Missiles” begins storming right from the beginning, a maelstrom of blasting drums joined with a sandblasting haze of distorted guitars that’s marked by a slow, penetrating guitar melody (and maybe keyboards, too?). Heavy on the distortion and accented by abrasive noise and equally abrasive vocal harshness, it’s a song that almost relentlessly builds tension. It has a brooding, bereft atmosphere that grows into a sense of wretchedness and emotional extremity.

Ashes” then provides a dynamic contrast, beginning with slow, somber, isolated guitar notes in a repeating motif set against a cold, windy backdrop. A second guitar comes in, playing against that loop in a higher range, and then deeper distorted, guitar chords join in, vibrating with radioactive decay. A largely instrumental piece, it has a very bleak, mournful, grief-stricken aura, underscored by massed wordless male voices (or maybe that’s a synthesizer at work?).

The best song comes last. Announced by a warning siren, a thumping beat, and another dense wall of distorted riffing and bestial howls, “Revenge” proves to be a mesmerizing song, despite or perhaps because of its overarching depressive mood. A slow, almost dreamy, atmospheric guitar (or keyboard?) melody rises like mist and begins to shine above the cacophony. The intensity grows, as if a mind’s grip on reality is loosening — but then the song breaks, and a distorted, reverberating lead guitar comes in with a sorrowful melody. Listening to this song, I’m reminded of the late lamented Lifelover, which is a very good thing.

This is an unexpected, under-the-radar release that’s tremendously good. Do make time to explore it.

https://kassad.bandcamp.com/releases
https://www.facebook.com/kassadband/
http://www.kassadband.co.uk/

 

 

 

 

 

 

Dissvarth-Between the Light and the Moon

DISSVARTH

I’m concluding this collection with a song that’s maybe not really any shade of black, though listening to it, I feel like I’ve left the earth and gone sailing among the stars in an indigo night sky.

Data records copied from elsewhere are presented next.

/-- The first parity bit in which two words differ. -/
def firstDiff (a b : Nat) : Nat := ((List.range 16).find? (fun k => bitsOf a k 1 != bitsOf b k 1)).getD 0

/-- A racking access. -/
def rackAcc (c : Int) (addr len : Nat) (wr : Option Chunk) (on : Bool) (sink : Sink) (body : Bool) : Access :=
  { at_ := c, port := if wr.isSome then .rackWrite else .rackRead, addr := addr % 2 ^ 23, len := len, wr := wr, on := on,
    sink := sink, body := body, banks := [], mode := 0#3 }

/-- A piece with every granule poisoned (09 R176, R188): its bytes are free. -/
def poisonPiece (site epoch n : Nat) : Chunk :=
  { bytes := (List.range n).map (fun i => Config.freeByte site epoch i), bad := List.range (n / 8) }

/-- Join chunks. -/
def Chunk.append (a b : Chunk) : Chunk :=
  { bytes := a.bytes ++ b.bytes, bad := a.bad ++ b.bad.map (fun g => g + a.bytes.length / 8) }

/-- Does a finding make the piece's data unusable (09 R176)? -/
def pieceBad : PieceErr → Bool
  | .uncorrectable _ => true
  | .beatUncorrectable => true
  | .late => true
  | _ => false

/-- The chunk that is delivered for piece w of a read, and what it met: a piece that is not in the return buffer is late (09 R176, R188). -/
def pieceChunk (site epoch : Nat) (r : RackRun) (w : Nat) (err : PieceErr) : Chunk × PieceErr :=
  match r.buf.find? (fun p => p.1 = w) with
  | some p => (if pieceBad err then poisonPiece site epoch 64 else p.2, err)
  | none => (poisonPiece site epoch 64, .late)

/-- The pieces of one read that are due at c. -/
def RackRun.dueAt (r : RackRun) (c : Int) : List Nat := (List.range r.pieces).filter (fun w => decide (r.next ≤ w) && decide (r.d w ≤ c))

/-- The delivery of the pieces of one read that are due at c (09 R182, R188): each late piece is a READ_LATE and counts, and the cask
hears of every finding. -/
def rackDeliver (site : Nat) (m : BayM) (c : Int) (r : RackRun) (errs : List PieceErr) : BayM :=
  let ws := r.dueAt c
  match ws with
  | [] => m
  | w0 :: _ =>
    let go := fun (d : Chunk) (on : Bool) => m.upd (fun b =>
      { b with
        free := if on then b.free + r.pieces else b.free
        accs := b.accs ++ [rackAcc c (r.vaddr + 64 * w0) (64 * ws.length) (some d) on .none r.body]
        racks := b.racks.map (fun x => if x.tag = r.tag then { x with next := w0 + ws.length } else x) })
    if !r.on then go { bytes := zeroBytes (64 * ws.length), bad := [] } false
    else
      let ps := (enumFrom 0 ws).map (fun e => (e.2, pieceChunk site (m.bay.free + e.2) r e.2 (errs.getD e.1 .ok)))
      ps.foldl (fun m p =>
        let m := if p.2.2 = .late then m.breach brReadLate c unitRack else m
        if p.2.2 = .ok then m else m.emit (.pieceErr r.cask (r.off + 64 * p.1) p.2.2 c))
        (go (ps.foldl (fun acc p => acc.append p.2.1) { bytes := [], bad := [] }) true)

/-- Every racking read that delivers at c; errs goes piece by piece, in issue order of the transactions. -/
def rackDeliveries (site : Nat) (m : BayM) (c : Int) (errs : List PieceErr) : BayM :=
  (m.bay.racks.foldl (fun (x : BayM × List PieceErr) r =>
    if r.kind = 1 then (rackDeliver site x.1 c r x.2, x.2.drop (r.dueAt c).length) else x) (m, errs)).1

/-- The racking unit at count c (09 R182): requests whose data must be in the return buffer, deliveries, vat reads of writes. -/
def rackFc (site : Nat) (m : BayM) (c : Int) : BayM :=
  let m := m.bay.racks.foldl (fun m r =>
    if r.kind = 1 then
      let ws := (List.range r.pieces).filter (fun w => decide (r.d w - 24 = c))
      if r.on then ws.foldl (fun m w => m.emit (.readPiece r.tag w r.cask (r.off + 64 * w) (r.u + 32 + (r.t w : Int)))) m else m
    else
      let k := c - r.u - 1
      if k < 0 then m
      else
        let k := k.toNat
        if 2 * k < r.pieces then
          let n := if 2 * k + 1 < r.pieces then 128 else 64
          m.upd (fun b => { b with accs := b.accs ++ [rackAcc c (r.vaddr + 128 * k) n none r.on (.cwr r.tag k) r.body] })
        else m) m
  let m := rackDeliveries site m c []
  m.upd (fun b => { b with racks := b.racks.filter (fun r =>
    if r.kind = 1 then decide (r.next < r.pieces) else decide (c < r.u + 2 + ((r.pieces + 1) / 2 : Nat))) })

/-- A sill operation reaches its end count (10 R207). found lists what its reads meet, by the offset of the piece (R219). -/
def sopEnds (m : BayM) (c : Int) (agree late : Bool) (found : List (Nat × PieceErr)) : BayM :=
  let hit := fun (r : SopRun) => !r.ended && (match r.e with
    | some e => decide (e ≤ c)
    | none => false)
  let rs := m.bay.sops.filter hit
  let m := m.upd (fun b => { b with sops := b.sops.map (fun r => if hit r then { r with ended := true, late := late } else r) })
  rs.foldl (fun m r => m.emit (.sopEnd { r with late := late } agree found)) m

/-- The vat side of one sill operation at count c (10 R207), and the cask at 9 k0, the writes of that count in it (R210, 09 R183). An operation
that has become void (10 R214) leaves an off access. -/
def sopFcOne (site : Nat) (c : Int) (m : BayM) (r : SopRun) : BayM :=
  let k := c - r.u - 1
  let m :=
    if decide (0 ≤ k) && decide (k < r.desc.inl) then
      m.upd (fun b => { b with accs := b.accs ++
        [rackAcc c (r.vaddr + 128 * k.toNat) 128 none r.on (.sop r.tag k.toNat) r.body] })
    else m
  let m := if r.on && c = 9 * r.k0 + 1 then m.emit (.sopStart r.tag r.desc.cask) else m
  match r.e with
  | none => m
  | some e =>
    let j := c - e - 256
    if decide (0 ≤ j) && decide (j < r.desc.outl) then
      let j := j.toNat
      if !r.on then
        m.upd (fun b => { b with accs := b.accs ++
          [rackAcc c (r.vaddr + 128 * j) 128 (some { bytes := zeroBytes 128, bad := [] }) false .none r.body] })
      else
        match r.result with
        | some ch =>
          let bytes := Bytes.slice ch.bytes (128 * j) 128
          if bytes.isEmpty then m
          else
            let bad := (ch.bad.filter (fun g => decide (16 * j ≤ g) && decide (g < 16 * j + 16))).map (fun g => g - 16 * j)
            m.upd (fun b => { b with accs := b.accs ++
              [rackAcc c (r.vaddr + 128 * j) bytes.length (some { bytes := bytes, bad := bad }) true .none r.body] })
        | none =>
          if r.late then
            (m.upd (fun b => { b with free := b.free + 1, accs := b.accs ++
              [rackAcc c (r.vaddr + 128 * j) 128 (some (poisonPiece site b.free 128)) true .none r.body] })).breach
                brReadLate c unitRack
          else
            m.upd (fun b => { b with accs := b.accs ++
              [rackAcc c (r.vaddr + 128 * j) 128 (some { bytes := zeroBytes 128, bad := [] }) false .none r.body] })
    else m

/-- Every sill operation of the bay at count c. -/
def sopFc (site : Nat) (m : BayM) (c : Int) : BayM :=
  let m := m.bay.sops.foldl (sopFcOne site c) m
  let m := sopEnds m c true false []
  m.upd (fun b => { b with sops := b.sops.filter (fun r => match r.e with
    | some e => decide (c < e + 257 + (r.desc.outl : Int))
    | none => true) })

/-- A router access. -/
def routeAcc (c : Int) (addr : Nat) (wr : Option Chunk) (on : Bool) (sink : Sink) (body : Bool) : Access :=
  { at_ := c, port := if wr.isSome then .routerWrite else .routerRead, addr := addr % 2 ^ 23, len := 128, wr := wr, on := on,
    sink := sink, body := body, banks := [], mode := 0#3 }

/-- A RECV's write of flit f at count c (08 R157, R160-R162). -/
def recvFlit (site : Nat) (m : BayM) (c : Int) (r : RouteRun) (f : Nat) : BayM :=
  let here := m.bay.flits.find? (fun x => decide (x.at_ = c - 1))
  let addr := r.base + 128 * f
  let idle := routeAcc c addr (some { bytes := zeroBytes 128, bad := [] }) false .none r.body
  let absent := fun (m : BayM) =>
    m.upd (fun b => ({ b with accs := b.accs ++ [idle] }).faultAt (c + 2) 0x0302 0 [(2, r.rt), (2, f)])
  match here with
  | none => absent m
  | some x =>
    let m := m.upd (fun b => { b with flits := b.flits.filter (fun y => decide (y ≠ x)) })
    if x.routeId ≠ r.ent.routeId then
      absent (m.upd (fun b => b.faultAt (c + 1) 0x0303 0 [(2, x.routeId)]))
    else if x.void || !r.on then m.upd (fun b => { b with accs := b.accs ++ [idle] })
    else
      let p := parity16 x.data
      let bad := x.poison || decide (p ≠ x.parity)
      let data : Chunk :=
        { bytes := if bad then (List.range 128).map (fun i => Config.freeByte site m.bay.free i) else x.data
          bad := if bad then List.range 16 else [] }
      let m := m.upd (fun b => { b with free := b.free + 1, accs := b.accs ++ [routeAcc c addr (some data) true .none r.body] })
      if decide (p ≠ x.parity) && !x.poison then
        m.upd (fun b => b.faultAt (c + 2) 0x0304 0 [(2, r.rt), (2, f), (1, firstDiff p x.parity)])
      else m

/-- The router at count c (08 R157). -/
def routeFc (site : Nat) (m : BayM) (c : Int) : BayM :=
  let m := m.bay.route.foldl (fun m r =>
    let f := c - r.u - 1
    if f < 0 || decide ((r.ent.nflits : Int) ≤ f) then m
    else
      let f := f.toNat
      if r.send then
        let m := m.upd (fun b => { b with accs := b.accs ++ [routeAcc c (r.base + 128 * f) none r.on (.flit r.rt f) r.body] })
        if r.on then m else m.emit (.flit r.ent f (c + 1) true false (zeroBytes 128))
      else recvFlit site m c r f) m
  let stray := m.bay.flits.filter (fun x => decide (x.at_ < c))
  let m := stray.foldl (fun m x => m.upd (fun b => b.faultAt (x.at_ + 2) 0x0303 0 [(2, x.routeId)])) m
  m.upd (fun b =>
    { b with
      flits := b.flits.filter (fun x => decide (c ≤ x.at_))
      route := b.route.filter (fun r => decide (c < r.u + 1 + (r.ent.nflits : Int))) })

/-- The bay's number, which names its free values. -/
def bayIx (b : BayId) : Nat := 60 * b.y + b.x

/-- The presses that hold something. -/
def listedPresses (b : Bay) : List Nat := b.presses.map (fun e => e.1)

/-- Is a write of the prologue still to be performed (05 R103)? -/
def prologueWrites (b : Bay) : Bool :=
  (b.accs ++ b.carry).any (fun a => a.wr.isSome && a.on && !a.body) ||
  (match b.vat.mover with | some o => !o.body | none => false) || b.racks.any (fun r => !r.body) || b.route.any (fun r => !r.body)
    || b.sops.any (fun r => !r.body) || b.drains.any (fun r => !r.body)

/-- What the presses do at count c after its bundle has issued: rows are captured and compared, and then the cells add, so that a
capture at c reads latches as the additions up to c - 1 left them (03 R47, R48, R62). -/
def endFc (cx : BCtx) (m : BayM) (c : Int) : BayM :=
  wavesFc (tasteFc (drainsFc cx.px cx.py m c none false) c) c

/-- The end of count c - 1: rows and cells, the envelope, and the panels that have run out. -/
def tickTurn (cx : BCtx) (m : BayM) (c : Int) : BayM :=
  let m := endFc cx m (c - 1)
  let ps := listedPresses m.bay
  let m := ps.foldl (envelopePress m.bay.beta (c - 1)) m
  ps.foldl (fun m pr => (List.range 5).foldl (pressQuarterTurn (bayIx cx.id) pr c) m) m

/-- The prologue's writes have all been performed (05 R103): RESIDENT_VALID is set if no fault was raised in it or by them. -/
def residency (m : BayM) : BayM :=
  if m.bay.vat.residentPend && !(prologueWrites m.bay) then
    m.upd (fun b => { b with vat := { b.vat with residentPend := false, residentValid := !b.vat.proFault } })
  else m

/-- More than 2^20 fc since the last PEG (06 R124): raised once. -/
def pegOverdue (m : BayM) (c : Int) : BayM :=
  if m.bay.seq.issuing && !m.bay.seq.overdue && decide (m.bay.seq.lastPeg + 1048577 ≤ c) then
    (m.upd (fun b => { b with seq := { b.seq with overdue := true } })).raise 0x0205 c 0
      [(8, (BitVec.ofInt 64 m.bay.seq.lastPeg).toNat)]
  else m

/-- Everything that happens in the bay at count c before its bundle issues. -/
def tickStart (cx : BCtx) (m : BayM) (c : Int) : BayM :=
  let site := bayIx cx.id
  let m := runDue m c (fun d => d.phase = 0)
  let m := routeFc site (sopFc site (rackFc site (loadsFc (moverFc m c) c) c) c) c
  let m := runDue (vatFc site m c) c (fun _ => true)
  (pegOverdue (residency m) c).upd (fun b => { b with seq := { b.seq with ticked := c } })

/-- The end of count c - 1, and everything that happens in the bay at count c before its bundle issues. -/
def tick (cx : BCtx) (m : BayM) (c : Int) : BayM := tickStart cx (tickTurn cx m c) c

/-- Counts from the last one settled up to u. -/
def settleGo (cx : BCtx) : Nat → BayM → BayM
  | 0, m => m
  | k + 1, m => settleGo cx k (tick cx m (m.bay.seq.ticked + 1))

def settle (cx : BCtx) (m : BayM) (u : Int) : BayM := settleGo cx (u - m.bay.seq.ticked).toNat m

/-- A press at the first count of the prologue or of the body (06 R497). From the prologue into the body its envelope goes on, with the shims
that still run (03 R56). -/
def Press.start (p : Press) (count : Int) (goesOn : Bool) : Press :=
  let q : Press := { Press.init with beta := p.beta, column := p.column }
  if goesOn then
    (List.range 5).foldl (fun (x : Press) g => x.setQuarter g { PQuarter.init with shim := (p.quarter g).shim })
      { q with win := p.win, level := p.level, prevLevel := p.prevLevel }
  else { q with win := Int.fdiv count 16 }

/-- A vat access of the prologue that is still to come at the body's first count: a read no longer reaches a half or the lathe. -/
def Access.intoBody (a : Access) : Access :=
  { a with sink := match a.sink with
      | .half _ _ _ _ _ => .none
      | .vreg _ => .none
      | .tload _ _ => .none
      | x => x }

/-- The state of R497 and R121 at the first count of the prologue or of the body. From the prologue into the body the vat accesses, drains and
panel loads under way keep their occupancy, and the vat writes among them are performed. -/
def Bay.startState (b : Bay) (pc : BitVec 14) (body : Bool) (count : Int) (key : BitVec 128) (goesOn : Bool) : Bay :=
  { b with
    seq := { Seq.init with pc := pc, issuing := true, body := body, bodyEntry := b.seq.bodyEntry, count := count,
                           ticked := count - 1 }
    presses := (List.range 4).foldl (fun s i => Sparse.set Press.init s i ((b.press i).start count goesOn)) ([] : Sparse Press)
    waves := []
    drains := if goesOn then b.drains else []
    taste := none
    loads := if goesOn then b.loads.map (fun r => { r with on := false }) else []
    accs := if goesOn then b.accs.map Access.intoBody else b.accs
    lathe := { Lathe.init with runKey := key }
    vat := { b.vat with mover := none, vflags := 0#4 }
    agenda := if goesOn then b.agenda.filter (fun d => match d.ev with
        | .fault _ _ _ => true
        | .flitIn _ _ _ _ _ _ => true
        | _ => false)
      else [] }

/-- The banks at an invocation's start (05 R102): every bank ACTIVE and in mode PLAIN, and zero where the mask does not keep it. -/
def Vat.fresh (v : Vat) (keep : DWord) : Vat :=
  { v with banks := [], mem := v.mem.filter (fun e => keep.getLsbD (bankOf e.1)), gran := v.gran.filter (fun e => keep.getLsbD (bankOf (8 * e.1))) }

/-- The body's first count after a prologue (06 R112, R497, 05 R102, R103). -/
def Bay.bodyState (b : Bay) : Bay :=
  let b := b.startState b.seq.bodyEntry true 0 b.lathe.runKey true
  { b with vat := { b.vat.fresh b.vat.residentMask with residentPend := !b.vat.proFault } }

/-- The prologue's last count ends and the body's first begins (06 R112, R497). -/
def enterBody (cx : BCtx) (m : BayM) : BayM :=
  tickStart cx ((tickTurn cx (settle cx m (-1)) 0).upd Bay.bodyState) 0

The song is “Polaris” and it’s from the new album by Dissvarth, Between the Light and The Moon. I’ve written about Dissvarth before, but for new explorers it’s a two-person project composed of Dis Pater from Midnight Odyssey and Svarthen from Aeon Winds.

In genre terms, you could think of Dissvarth’s music as atmospheric dark ambient, neo-folk, and/or darkwave. Regardless of the label, “Polaris” is haunting and entrancing, a beautiful piece with keyboard melodies that do indeed shine like stars in a night sky. Vocally, it’s also an exception to our “Rule”.

I don’t yet have a precise release date, but the album will again be coming from I, Voidhanger Records.

https://www.facebook.com/Dissvarth/

  5 Responses to “SHADES OF BLACK: MANTAR, GERM, GRAVDAL, NOX FORMULAE, KASSAD, DISSVARTH”

  1. Lots of raw delight to look forward to. This post reminds me I’ll have to send a few mails to labels that’s changed PR agency. Black or bleak shades, Dissvarth rounds off beautifully.

  2. Quite curious to see where that Mantar album goes. I see why you put it in Shades of Black.
    NOX Forumlae is especially exciting. I kept coming back to the player to confirm I was still listening to the same band, it was all so good.

  3. Domino is an excellent track!

  4. That Mantar is shaping up to be just as awesome as the debut. Psyched on Germ and Gravdal too, and Kassad is an intriguing listen as well.